Most environmentalists supported a tunnel as a more environmentally sensitive alternative to the Martini Creek Bypass. A short tunnel built in 1908 by the Ocean Shore Railroad went through the area, but was destroyed during Prohibition, to keep it from being used by alcohol smugglers. The Sierra Club proposed building a tunnel to bypass the road in 1973. A Caltrans study in 1974 determined that a tunnel would be a viable alternative to the current road or a proposed inland freeway bypass. However, the state dropped the idea in the late 1970s.

A major slide in 1983 brought the problem to the public attention again. In 1985 Caltrans proposed the Martini Creek bypass as the preferred solution. However, the Sierra Club sued to stop construction, as California law requires that State Route 1 be restricted to two lanes in rural areas. The 101 ft road bed, complete with continuous uphill passing lanes, runaway truck ramps, and extra-wide shoulders, would be the widest two-lane road in the state. Again the state decided to return to the status quo.
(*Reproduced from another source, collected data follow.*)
-- ==== Sys2Proof/Machine/Tile.lean ====
section
/-!
DEFINITION. The commands of correction (chapter 11), of the rails and the lamp faults (chapter 13) and of the auxiliary
outputs (R377).
-/
namespace Sys2Proof.Machine

/-! ### Correction -/

/-- The last plane of the frame is complete: the frame waits in the back set and the rails take its maxima (R322), and
LAST_PASS takes the time since its departure. Every view is either corrected or DARK. -/
def State.passDone (s : State) : State :=
  match s.cor.pass with
  | none => s
  | some L =>
    if (List.range s.views).all (fun v => s.cor.doneViews.contains v || s.scn.backDark.contains v) then
      let s := s.set R.COR.LAST_PASS.NS ((s.wall - s.cor.depTime) / 65536).toNat
      let s := { s with cor := { s.cor with pass := none }, scn := { s.scn with backFrame := some L.frame } }
      (s.ev B.cor Ev.COR.PASS_DONE).raiTake s.cor.maxima
    else s

/-- PASS_DONE (R322). -/
def execPassDone (t : Nat) (s : State) : Host.Outcome State Fault Refusal := runIn .tile (fun s => (s.tick t).passDone) s

/-- The next region of an upload, or the whole of a bank copy, and what its reads did to the channels. -/
def State.uplStep (s : State) (op : Nat) : State := (s.uplRegion op).memSettle s.chStates
def State.syncStep (s : State) : State := s.bankSyncDone.memSettle s.chStates

/-- BANK_SYNC_START (R328). -/
def execBankSyncStart (t : Nat) (s : State) : Host.Outcome State Fault Refusal :=
  runIn .tile (fun s => (s.tick t).bankSyncStart) s

/-- BANK_SYNC_DONE (R328). -/
def execBankSyncDone (t : Nat) (s : State) : Host.Outcome State Fault Refusal :=
  runIn .tile (fun s => (s.tick t).syncStep) s

/-- APERTURE_WRITE (R330): offset in the window, bytes and value. -/
def execApertureWrite (ofs n v t : Nat) (s : State) : Host.Outcome State Fault Refusal :=
  runIn .tile (fun s => (s.tick t).aperWrite (ofs % 0x400000) n v) s

/-- UPL_CMD_GO (R332): the word written to UPL_CMD. -/
def execUplCmdGo (v t : Nat) (s : State) : Host.Outcome State Fault Refusal :=
  runIn .tile (fun s => (s.tick t).uplGo v) s

/-- COPY (R333): the next region of a COPY command. -/
def execCopyRegions (t : Nat) (s : State) : Host.Outcome State Fault Refusal :=
  runIn .tile (fun s => (s.tick t).uplStep 1) s

/-- COPY_PACK (R334): the next region of a COPY_PACK command. -/
def execCopyPack (t : Nat) (s : State) : Host.Outcome State Fault Refusal :=
  runIn .tile (fun s => (s.tick t).uplStep 2) s

/-- COPY_PACKED (R334): the next region of a COPY_PACKED command. -/
def execCopyPacked (t : Nat) (s : State) : Host.Outcome State Fault Refusal :=
  runIn .tile (fun s => (s.tick t).uplStep 3) s

/-- UNIT (R332): the next region of a UNIT command. -/
def execUnitRecords (t : Nat) (s : State) : Host.Outcome State Fault Refusal :=
  runIn .tile (fun s => (s.tick t).uplStep 4) s

/-- UPL_COMMAND_END (R336). -/
def execUplCommandEnd (t : Nat) (s : State) : Host.Outcome State Fault Refusal :=
  runIn .tile (fun s => (s.tick t).uplEnd) s

/-- UPL_DONE_READ (R336). -/
def execUplDoneRead (t : Nat) (s : State) : Host.Outcome State Fault Refusal :=
  runIn .tile (fun s => (s.tick t).uplDoneRead) s

/-! ### Rails -/

/-- RAMP_STEP (R380): one code of channel `c`, with the output voltage (mV) and current (10 mA) after it. -/
def execRampStep (c mv ma t : Nat) (s : State) : Host.Outcome State Fault Refusal :=
  runIn .tile (fun s => ((s.tick t).rampStep c).railMeasure c mv ma) s

/-- A channel in SOFTSTART whose output has reached its setpoint (Table 13-1). -/
def State.railReady (s : State) (c : Nat) : State :=
  if c < 24 && s.railState c == Rail.softstart then (s.setRail c Rail.ready).ev B.rai Ev.RAI.RAIL_READY else s

/-- RAIL_READY (R379). -/
def execRailReady (c mv ma t : Nat) (s : State) : Host.Outcome State Fault Refusal :=
  runIn .tile (fun s => ((s.tick t).railMeasure c mv ma).railReady c) s

/-- DISCHARGED (R390). -/
def execDischarged (c mv t : Nat) (s : State) : Host.Outcome State Fault Refusal :=
  runIn .tile (fun s => ((s.tick t).railMeasure c mv 0).railDischarged c) s

/-- DIS_TIMEOUT (R389). -/
def execDisTimeout (c mv ma t : Nat) (s : State) : Host.Outcome State Fault Refusal :=
  runIn .tile (fun s => ((s.tick t).railMeasure c mv ma).railFault c 5) s

/-- A run of consecutive current-limited cycles of a switching channel (R388): each counts, and OC_CYC of them fault it. -/
def State.railLimited (s : State) (c cycles : Nat) : State :=
  let st := s.railState c
  if st = Rail.softstart || st = Rail.ready || st = Rail.discharge then
    let s := s.count (R.RCH.CH_LIM_CNT.COUNT c) cycles
    if max 1 (s.cur (R.RCH.CH_SENSE.OC_CYC c)) ≤ cycles then s.railFault c 1 else s
  else s

/-- OVERCURRENT (R388): the number of consecutive limited cycles. -/
def execOvercurrent (c cycles mv ma t : Nat) (s : State) : Host.Outcome State Fault Refusal :=
  runIn .tile (fun s => ((s.tick t).railMeasure c mv ma).railLimited c cycles) s

/-- OVERVOLTAGE (R389). -/
def execOvervoltage (c mv ma t : Nat) (s : State) : Host.Outcome State Fault Refusal :=
  runIn .tile (fun s => ((s.tick t).railMeasure c mv ma).railFault c 2) s

/-- UNDERVOLTAGE (R389). -/
def execUndervoltage (c mv ma t : Nat) (s : State) : Host.Outcome State Fault Refusal :=
  runIn .tile (fun s => ((s.tick t).railMeasure c mv ma).railFault c 3) s

/-- EXTERNAL (R389). -/
def execExternalFault (c mv ma t : Nat) (s : State) : Host.Outcome State Fault Refusal :=
  runIn .tile (fun s => ((s.tick t).railMeasure c mv ma).railFault c 4) s

/-- CLR_FAULT (Table 13-1): a write of 1 to CH_CTRL.CLR_FAULT. -/
def execClrFault (c t : Nat) (s : State) : Host.Outcome State Fault Refusal :=
  runIn .tile (fun s => (s.tick t).railClear c) s

/-! ### Auxiliary outputs (R377): 0 the 3.3 V output, 1 the 1.8 V output -/

def auxEn (k : Nat) : Fld := if k = 0 then R.PWR.AUX_CTRL.AUX33_EN else R.PWR.AUX_CTRL.AUX18_EN
def auxOk (k : Nat) : Fld := if k = 0 then R.PWR.PWR_STAT.AUX33_OK else R.PWR.PWR_STAT.AUX18_OK
def auxLim (k : Nat) : Fld := if k = 0 then R.PWR.AUX_STAT.AUX33_LIM else R.PWR.AUX_STAT.AUX18_LIM

/-- An output has been in current limit for 10 ms: it turns off. -/
def State.auxLimit (s : State) (k : Nat) : State :=
  if s.on (auxEn k) && s.on (auxOk k) then
    ((s.set (auxOk k) 0).set (auxLim k) 1).ev B.pwr (if k = 0 then Ev.PWR.AUX33_LIM else Ev.PWR.AUX18_LIM)
  else s

/-- A retry of an overloaded output; `clear` says that the overload is gone. -/
def State.auxRetry (s : State) (k : Nat) (clear : Bool) : State :=
  if s.on (auxLim k) && s.on (auxEn k) && clear then (s.set (auxOk k) 1).set (auxLim k) 0 else s

/-- AUX_LIMIT (R377). -/
def execAuxLimit (k t : Nat) (s : State) : Host.Outcome State Fault Refusal := run (fun s => (s.tick t).auxLimit k) s

/-- AUX_RETRY (R377). -/
def execAuxRetry (k : Nat) (clear : Bool) (t : Nat) (s : State) : Host.Outcome State Fault Refusal :=
  run (fun s => (s.tick t).auxRetry k clear) s

/-! ### Lamp faults -/

/-- A write of ones to LATCH bits: each clears and its zone is evaluated again (R401). -/
def State.latchClear (s : State) (mask : Nat) : State :=
  (s.forN 64 (fun s z =>
    if bitAt mask z && s.bit64 R.LFM.LATCH_LO.ZONES R.LFM.LATCH_HI.ZONES z then
      (s.putBit64 R.LFM.LATCH_LO.ZONES R.LFM.LATCH_HI.ZONES z false).evalZone z
    else s)).showZones

/-- LATCH_CLEAR (R401): bit z of the mask is the bit written for zone z. -/
def execLatchClear (mask t : Nat) (s : State) : Host.Outcome State Fault Refusal :=
  runIn .tile (fun s => (s.tick t).latchClear mask) s

/-- A write into the fault-map window, and what the reads of LFM after it did to the channels. -/
def State.mapWrite (s : State) (o n v : Nat) : State := (s.faultWrite o n v).memSettle s.chStates

/-- FAULT_MAP_WRITE (R396): offset in the window, bytes and value. -/
def execFaultMapWrite (ofs n v t : Nat) (s : State) : Host.Outcome State Fault Refusal :=
  runIn .tile (fun s => (s.tick t).mapWrite ofs n v) s

end Sys2Proof.Machine
end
A five-month outage caused by a slide in January 1995 again brought public scrutiny to the stretch of highway. In April, Caltrans documents were discovered that showed the agency had intentionally overestimated the costs of a tunnel, to support the freeway bypass. In July, the Federal Highway Administration ordered Caltrans to re-evaluate a tunnel to bypass Devil's Slide. On November 5, 1996, San Mateo County voters approved Measure T by 76%, changing the county's stated preference from construction of the bypass to construction of a tunnel. On November 9, Caltrans changed its position, supporting a bridge and tunnel as the best environmental, economic, and popular alternative to Devil's Slide.

Ground was broken for the new tunnel on May 6, 2005. Boring of twin 30 ft diameter tunnels started September 17, 2007, and was completed in 2011. Breakthrough on the northern bore occurred on September 30, 2010. With the completion of the tunnels in 2013, the old Devil's Slide highway was converted into a trail for hikers and bicyclists. The tunnels opened to traffic on March 26, 2013.